> **What needs to be done**:
Filter these entries down to the lines that hold the word "directory", and show each of them.

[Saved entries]
========================================================================

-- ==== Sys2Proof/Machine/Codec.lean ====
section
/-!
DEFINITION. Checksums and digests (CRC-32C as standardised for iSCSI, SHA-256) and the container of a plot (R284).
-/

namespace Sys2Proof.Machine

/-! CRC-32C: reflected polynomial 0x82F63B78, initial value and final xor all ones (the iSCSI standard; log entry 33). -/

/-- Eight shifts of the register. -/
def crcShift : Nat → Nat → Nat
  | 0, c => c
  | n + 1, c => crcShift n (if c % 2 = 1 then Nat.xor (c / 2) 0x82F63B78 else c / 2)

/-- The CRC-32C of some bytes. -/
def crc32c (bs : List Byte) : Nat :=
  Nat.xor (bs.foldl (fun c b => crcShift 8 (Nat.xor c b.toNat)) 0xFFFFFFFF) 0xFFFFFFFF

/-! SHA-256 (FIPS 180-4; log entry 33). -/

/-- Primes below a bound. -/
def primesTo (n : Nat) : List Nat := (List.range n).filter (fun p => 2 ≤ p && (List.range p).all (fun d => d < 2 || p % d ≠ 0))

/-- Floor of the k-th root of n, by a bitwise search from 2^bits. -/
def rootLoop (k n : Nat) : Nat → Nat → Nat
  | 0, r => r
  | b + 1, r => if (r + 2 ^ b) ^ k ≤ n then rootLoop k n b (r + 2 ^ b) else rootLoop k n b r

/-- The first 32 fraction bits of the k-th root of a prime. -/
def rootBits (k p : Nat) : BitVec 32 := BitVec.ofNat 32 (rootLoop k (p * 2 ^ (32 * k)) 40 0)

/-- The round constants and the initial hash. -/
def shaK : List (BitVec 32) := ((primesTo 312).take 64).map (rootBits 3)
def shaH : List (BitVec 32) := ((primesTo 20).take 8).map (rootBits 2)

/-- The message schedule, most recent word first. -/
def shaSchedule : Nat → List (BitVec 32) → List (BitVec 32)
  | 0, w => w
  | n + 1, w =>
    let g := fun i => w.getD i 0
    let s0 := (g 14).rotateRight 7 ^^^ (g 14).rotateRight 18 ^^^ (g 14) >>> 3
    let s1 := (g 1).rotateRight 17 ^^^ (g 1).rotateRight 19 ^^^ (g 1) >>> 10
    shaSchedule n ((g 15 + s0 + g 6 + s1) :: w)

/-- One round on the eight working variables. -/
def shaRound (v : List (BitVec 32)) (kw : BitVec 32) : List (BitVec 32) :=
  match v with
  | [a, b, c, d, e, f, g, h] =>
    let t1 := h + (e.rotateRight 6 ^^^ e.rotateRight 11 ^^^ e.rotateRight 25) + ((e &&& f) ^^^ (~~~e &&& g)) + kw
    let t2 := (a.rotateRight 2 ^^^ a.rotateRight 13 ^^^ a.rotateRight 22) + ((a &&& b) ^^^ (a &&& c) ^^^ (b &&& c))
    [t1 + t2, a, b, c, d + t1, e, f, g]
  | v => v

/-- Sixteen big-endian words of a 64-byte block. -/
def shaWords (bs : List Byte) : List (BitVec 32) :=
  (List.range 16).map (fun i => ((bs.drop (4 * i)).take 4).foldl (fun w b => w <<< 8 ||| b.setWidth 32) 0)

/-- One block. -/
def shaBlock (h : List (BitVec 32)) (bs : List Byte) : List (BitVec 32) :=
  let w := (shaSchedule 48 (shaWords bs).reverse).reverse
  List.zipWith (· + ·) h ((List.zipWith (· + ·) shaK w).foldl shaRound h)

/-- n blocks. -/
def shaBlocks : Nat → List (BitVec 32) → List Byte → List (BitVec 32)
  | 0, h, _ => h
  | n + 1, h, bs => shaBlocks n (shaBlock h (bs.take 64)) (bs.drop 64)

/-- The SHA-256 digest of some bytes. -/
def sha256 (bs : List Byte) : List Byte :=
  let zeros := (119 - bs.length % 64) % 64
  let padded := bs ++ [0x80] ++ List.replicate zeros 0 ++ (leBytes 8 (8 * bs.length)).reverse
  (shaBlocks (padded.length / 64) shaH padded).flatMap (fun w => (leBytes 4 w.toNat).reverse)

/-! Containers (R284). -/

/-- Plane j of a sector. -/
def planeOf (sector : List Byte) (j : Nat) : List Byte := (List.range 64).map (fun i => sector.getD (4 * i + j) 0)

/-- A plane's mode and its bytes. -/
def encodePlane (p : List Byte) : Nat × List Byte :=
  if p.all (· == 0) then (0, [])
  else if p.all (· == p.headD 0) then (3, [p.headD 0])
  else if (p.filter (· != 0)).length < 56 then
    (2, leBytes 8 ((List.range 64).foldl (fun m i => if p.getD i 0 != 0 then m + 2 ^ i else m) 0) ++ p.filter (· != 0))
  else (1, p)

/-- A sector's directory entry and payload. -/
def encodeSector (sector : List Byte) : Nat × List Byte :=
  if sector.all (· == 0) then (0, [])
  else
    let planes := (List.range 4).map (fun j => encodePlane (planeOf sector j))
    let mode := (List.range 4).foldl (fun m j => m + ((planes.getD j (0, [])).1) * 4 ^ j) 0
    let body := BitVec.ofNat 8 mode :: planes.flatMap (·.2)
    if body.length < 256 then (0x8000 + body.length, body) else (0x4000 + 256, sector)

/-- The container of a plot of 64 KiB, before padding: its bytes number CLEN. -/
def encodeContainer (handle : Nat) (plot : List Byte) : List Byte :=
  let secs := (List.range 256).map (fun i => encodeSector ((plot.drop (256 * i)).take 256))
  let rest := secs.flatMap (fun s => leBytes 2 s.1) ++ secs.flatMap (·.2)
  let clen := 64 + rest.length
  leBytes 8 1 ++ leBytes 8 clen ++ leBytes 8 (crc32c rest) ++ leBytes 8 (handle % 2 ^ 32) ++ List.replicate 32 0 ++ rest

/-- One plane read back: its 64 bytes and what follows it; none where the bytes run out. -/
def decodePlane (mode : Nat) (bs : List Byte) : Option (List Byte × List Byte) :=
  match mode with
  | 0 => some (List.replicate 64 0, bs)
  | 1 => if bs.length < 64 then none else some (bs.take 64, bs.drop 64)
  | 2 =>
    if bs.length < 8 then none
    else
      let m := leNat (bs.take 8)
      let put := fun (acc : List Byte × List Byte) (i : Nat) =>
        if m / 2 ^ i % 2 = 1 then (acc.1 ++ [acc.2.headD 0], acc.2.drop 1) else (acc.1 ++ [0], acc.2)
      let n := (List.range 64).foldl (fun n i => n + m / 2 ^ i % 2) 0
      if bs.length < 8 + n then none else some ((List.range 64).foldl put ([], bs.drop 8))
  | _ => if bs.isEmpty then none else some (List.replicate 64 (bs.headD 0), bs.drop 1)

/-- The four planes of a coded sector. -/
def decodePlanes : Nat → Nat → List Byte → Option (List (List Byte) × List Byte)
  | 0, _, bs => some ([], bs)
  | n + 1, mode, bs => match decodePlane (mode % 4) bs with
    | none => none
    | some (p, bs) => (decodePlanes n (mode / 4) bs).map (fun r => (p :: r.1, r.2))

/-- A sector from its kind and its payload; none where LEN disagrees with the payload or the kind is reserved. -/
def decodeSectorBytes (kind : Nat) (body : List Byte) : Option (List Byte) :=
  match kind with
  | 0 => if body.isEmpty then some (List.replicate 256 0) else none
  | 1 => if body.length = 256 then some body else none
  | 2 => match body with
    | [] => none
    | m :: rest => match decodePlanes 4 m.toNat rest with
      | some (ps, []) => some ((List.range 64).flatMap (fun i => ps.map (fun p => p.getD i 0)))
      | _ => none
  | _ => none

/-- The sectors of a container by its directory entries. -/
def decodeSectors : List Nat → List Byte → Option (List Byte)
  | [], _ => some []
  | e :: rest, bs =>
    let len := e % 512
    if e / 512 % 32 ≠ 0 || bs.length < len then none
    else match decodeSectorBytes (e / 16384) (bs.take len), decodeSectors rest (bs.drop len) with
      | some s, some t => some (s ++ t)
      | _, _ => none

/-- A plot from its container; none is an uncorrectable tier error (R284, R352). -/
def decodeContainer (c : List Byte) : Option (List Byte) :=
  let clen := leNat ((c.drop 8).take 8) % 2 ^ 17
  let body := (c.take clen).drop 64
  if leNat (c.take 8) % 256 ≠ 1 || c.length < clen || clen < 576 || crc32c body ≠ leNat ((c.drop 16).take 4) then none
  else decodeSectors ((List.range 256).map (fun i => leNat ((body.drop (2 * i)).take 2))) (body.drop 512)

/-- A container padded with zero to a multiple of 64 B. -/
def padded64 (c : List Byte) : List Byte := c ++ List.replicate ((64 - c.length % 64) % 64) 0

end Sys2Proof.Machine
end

========================================================================

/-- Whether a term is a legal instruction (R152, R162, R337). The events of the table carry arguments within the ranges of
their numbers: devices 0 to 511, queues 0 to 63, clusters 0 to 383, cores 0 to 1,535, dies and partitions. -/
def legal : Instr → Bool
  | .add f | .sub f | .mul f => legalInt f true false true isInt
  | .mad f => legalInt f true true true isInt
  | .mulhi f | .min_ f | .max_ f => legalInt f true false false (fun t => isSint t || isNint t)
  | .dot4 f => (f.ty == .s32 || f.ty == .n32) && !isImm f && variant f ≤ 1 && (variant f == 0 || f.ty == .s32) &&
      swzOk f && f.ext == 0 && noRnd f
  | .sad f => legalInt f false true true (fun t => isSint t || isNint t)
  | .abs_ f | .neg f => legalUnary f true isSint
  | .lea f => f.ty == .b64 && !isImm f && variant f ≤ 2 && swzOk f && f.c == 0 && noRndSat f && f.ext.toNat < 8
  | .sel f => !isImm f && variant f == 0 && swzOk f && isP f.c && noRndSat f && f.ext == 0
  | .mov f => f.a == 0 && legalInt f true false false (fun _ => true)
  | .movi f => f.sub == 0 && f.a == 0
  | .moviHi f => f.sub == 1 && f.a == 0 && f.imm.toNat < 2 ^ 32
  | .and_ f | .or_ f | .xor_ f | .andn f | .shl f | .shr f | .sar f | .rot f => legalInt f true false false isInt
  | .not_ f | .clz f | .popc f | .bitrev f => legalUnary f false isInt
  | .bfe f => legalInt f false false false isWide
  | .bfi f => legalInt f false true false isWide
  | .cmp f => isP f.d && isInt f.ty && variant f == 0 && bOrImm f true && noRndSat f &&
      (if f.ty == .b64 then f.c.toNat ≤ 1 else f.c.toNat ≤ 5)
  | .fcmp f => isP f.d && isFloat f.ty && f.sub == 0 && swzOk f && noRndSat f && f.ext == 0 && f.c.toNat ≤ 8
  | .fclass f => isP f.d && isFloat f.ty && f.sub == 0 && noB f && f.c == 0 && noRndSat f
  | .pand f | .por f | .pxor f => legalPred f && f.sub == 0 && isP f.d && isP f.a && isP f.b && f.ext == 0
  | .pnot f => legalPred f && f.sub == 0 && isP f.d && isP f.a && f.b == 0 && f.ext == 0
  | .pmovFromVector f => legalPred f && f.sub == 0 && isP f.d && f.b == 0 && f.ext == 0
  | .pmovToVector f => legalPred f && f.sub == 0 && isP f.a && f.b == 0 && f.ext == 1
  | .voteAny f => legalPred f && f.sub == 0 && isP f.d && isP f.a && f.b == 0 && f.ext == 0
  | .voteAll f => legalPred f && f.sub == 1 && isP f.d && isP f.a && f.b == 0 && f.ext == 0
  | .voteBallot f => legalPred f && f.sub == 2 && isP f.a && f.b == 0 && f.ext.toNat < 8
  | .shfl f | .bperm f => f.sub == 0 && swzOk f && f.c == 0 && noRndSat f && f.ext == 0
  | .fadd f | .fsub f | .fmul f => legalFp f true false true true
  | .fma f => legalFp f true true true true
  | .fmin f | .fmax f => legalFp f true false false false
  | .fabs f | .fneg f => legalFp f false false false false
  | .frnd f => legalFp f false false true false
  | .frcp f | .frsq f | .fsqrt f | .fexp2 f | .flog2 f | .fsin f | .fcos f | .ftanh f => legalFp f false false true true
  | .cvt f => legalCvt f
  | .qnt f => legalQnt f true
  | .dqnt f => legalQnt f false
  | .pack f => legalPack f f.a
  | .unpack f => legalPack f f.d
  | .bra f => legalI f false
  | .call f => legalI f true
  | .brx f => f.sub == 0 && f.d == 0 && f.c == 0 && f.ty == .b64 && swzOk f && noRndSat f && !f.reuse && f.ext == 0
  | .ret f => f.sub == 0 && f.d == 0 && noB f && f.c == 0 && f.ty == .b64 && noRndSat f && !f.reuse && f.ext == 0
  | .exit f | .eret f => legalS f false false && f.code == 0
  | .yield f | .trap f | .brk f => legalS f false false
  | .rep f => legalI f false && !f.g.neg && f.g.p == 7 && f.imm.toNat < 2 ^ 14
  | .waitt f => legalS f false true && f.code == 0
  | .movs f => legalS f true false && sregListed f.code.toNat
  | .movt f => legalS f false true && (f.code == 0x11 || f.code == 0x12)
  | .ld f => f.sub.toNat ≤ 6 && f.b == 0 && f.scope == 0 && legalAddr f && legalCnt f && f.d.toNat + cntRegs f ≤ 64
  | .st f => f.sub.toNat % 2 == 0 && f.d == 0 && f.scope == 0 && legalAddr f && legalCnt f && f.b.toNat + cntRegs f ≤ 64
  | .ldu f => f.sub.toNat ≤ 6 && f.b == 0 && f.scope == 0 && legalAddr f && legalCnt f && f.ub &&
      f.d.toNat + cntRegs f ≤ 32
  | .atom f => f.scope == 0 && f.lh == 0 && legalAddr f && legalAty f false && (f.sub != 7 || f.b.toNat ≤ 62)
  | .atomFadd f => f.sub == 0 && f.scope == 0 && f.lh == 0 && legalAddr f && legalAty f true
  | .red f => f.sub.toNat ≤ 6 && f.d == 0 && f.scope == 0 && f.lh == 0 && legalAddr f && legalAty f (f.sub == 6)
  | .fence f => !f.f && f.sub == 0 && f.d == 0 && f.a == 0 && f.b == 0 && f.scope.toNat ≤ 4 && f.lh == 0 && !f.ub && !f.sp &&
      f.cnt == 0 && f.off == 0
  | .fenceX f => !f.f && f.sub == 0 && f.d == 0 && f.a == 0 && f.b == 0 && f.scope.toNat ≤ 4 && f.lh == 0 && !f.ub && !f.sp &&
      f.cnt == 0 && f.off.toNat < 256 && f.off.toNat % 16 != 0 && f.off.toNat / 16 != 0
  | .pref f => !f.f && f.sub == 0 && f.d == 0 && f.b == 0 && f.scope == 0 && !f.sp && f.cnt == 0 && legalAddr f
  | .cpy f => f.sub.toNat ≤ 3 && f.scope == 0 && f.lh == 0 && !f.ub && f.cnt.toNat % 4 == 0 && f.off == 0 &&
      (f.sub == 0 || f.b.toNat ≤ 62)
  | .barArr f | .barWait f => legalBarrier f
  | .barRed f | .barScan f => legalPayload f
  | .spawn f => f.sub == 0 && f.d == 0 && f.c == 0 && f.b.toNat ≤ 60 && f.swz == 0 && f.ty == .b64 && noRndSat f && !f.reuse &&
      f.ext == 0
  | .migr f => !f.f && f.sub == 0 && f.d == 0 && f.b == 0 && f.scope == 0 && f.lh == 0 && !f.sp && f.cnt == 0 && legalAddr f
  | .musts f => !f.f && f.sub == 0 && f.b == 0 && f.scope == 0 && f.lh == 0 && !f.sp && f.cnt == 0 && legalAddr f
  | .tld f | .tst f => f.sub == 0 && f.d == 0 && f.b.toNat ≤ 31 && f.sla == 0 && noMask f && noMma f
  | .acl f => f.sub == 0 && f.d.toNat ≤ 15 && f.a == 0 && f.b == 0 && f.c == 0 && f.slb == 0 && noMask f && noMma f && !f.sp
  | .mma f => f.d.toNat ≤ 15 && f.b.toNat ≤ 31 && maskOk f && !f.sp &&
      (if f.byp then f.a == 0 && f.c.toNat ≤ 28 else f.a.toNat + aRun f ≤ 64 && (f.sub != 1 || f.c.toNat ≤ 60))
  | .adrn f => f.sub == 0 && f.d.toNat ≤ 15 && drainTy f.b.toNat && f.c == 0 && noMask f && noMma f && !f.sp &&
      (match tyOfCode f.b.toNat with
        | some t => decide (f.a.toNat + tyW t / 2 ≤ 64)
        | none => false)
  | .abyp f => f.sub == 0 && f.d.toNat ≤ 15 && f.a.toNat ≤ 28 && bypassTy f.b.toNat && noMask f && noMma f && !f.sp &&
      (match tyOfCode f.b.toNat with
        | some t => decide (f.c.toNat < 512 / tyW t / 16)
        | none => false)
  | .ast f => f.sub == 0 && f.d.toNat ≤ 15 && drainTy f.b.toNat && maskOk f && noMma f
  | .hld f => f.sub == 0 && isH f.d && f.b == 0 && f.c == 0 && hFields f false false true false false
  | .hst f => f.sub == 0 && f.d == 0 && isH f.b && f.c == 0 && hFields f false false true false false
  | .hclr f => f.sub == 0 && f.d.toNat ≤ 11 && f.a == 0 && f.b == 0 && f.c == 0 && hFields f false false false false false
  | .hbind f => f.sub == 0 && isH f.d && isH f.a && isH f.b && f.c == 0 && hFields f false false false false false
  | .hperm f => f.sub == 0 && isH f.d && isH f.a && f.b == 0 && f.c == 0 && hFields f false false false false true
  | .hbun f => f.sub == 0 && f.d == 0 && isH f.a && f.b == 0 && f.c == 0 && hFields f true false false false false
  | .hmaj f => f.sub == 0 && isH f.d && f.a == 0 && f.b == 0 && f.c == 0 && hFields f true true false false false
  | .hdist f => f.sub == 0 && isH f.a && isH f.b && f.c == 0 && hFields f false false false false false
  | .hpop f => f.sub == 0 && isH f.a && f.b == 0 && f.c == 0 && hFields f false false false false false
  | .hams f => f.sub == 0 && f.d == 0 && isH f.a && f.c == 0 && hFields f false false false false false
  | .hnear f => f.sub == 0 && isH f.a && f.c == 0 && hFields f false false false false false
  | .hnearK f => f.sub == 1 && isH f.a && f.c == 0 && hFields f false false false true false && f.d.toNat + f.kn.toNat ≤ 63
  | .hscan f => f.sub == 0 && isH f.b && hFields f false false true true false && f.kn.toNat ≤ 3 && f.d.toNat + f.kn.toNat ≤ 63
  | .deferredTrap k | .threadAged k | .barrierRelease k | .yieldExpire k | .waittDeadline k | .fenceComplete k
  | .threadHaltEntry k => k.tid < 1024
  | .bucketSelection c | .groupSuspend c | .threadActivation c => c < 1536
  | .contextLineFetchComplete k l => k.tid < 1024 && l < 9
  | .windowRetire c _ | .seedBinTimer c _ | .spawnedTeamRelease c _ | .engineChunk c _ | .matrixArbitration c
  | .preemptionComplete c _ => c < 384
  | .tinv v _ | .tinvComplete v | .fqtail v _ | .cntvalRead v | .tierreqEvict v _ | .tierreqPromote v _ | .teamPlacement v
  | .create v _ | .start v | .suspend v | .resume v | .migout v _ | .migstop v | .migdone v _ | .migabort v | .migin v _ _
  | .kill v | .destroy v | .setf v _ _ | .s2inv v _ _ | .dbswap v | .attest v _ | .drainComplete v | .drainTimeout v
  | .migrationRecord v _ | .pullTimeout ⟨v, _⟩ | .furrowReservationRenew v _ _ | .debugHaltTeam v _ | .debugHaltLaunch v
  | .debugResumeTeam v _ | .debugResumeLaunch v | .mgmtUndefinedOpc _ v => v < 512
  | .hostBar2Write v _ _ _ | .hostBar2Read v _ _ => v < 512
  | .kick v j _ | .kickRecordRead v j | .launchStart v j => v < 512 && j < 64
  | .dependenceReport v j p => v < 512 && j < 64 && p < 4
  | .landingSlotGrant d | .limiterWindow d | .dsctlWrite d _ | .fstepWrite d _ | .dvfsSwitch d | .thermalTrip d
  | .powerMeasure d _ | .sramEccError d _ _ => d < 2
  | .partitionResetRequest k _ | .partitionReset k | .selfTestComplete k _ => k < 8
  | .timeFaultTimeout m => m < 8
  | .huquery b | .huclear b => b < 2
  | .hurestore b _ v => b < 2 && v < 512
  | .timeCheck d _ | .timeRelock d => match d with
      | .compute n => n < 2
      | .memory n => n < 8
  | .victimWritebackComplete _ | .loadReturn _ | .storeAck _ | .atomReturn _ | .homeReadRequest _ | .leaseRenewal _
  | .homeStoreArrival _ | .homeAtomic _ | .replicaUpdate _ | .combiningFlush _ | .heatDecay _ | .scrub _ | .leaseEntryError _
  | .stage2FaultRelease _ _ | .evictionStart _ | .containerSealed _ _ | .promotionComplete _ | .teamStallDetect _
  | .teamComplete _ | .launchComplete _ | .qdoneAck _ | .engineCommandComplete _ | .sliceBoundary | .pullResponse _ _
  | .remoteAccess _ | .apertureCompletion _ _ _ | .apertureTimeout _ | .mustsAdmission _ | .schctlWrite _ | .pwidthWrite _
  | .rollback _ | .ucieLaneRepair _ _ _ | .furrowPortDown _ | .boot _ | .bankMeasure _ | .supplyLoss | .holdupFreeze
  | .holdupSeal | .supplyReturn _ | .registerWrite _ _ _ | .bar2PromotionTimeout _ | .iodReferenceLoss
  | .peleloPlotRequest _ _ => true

========================================================================

> **Output for this task**:
/-- A sector's directory entry and payload. -/
/-- The sectors of a container by its directory entries. -/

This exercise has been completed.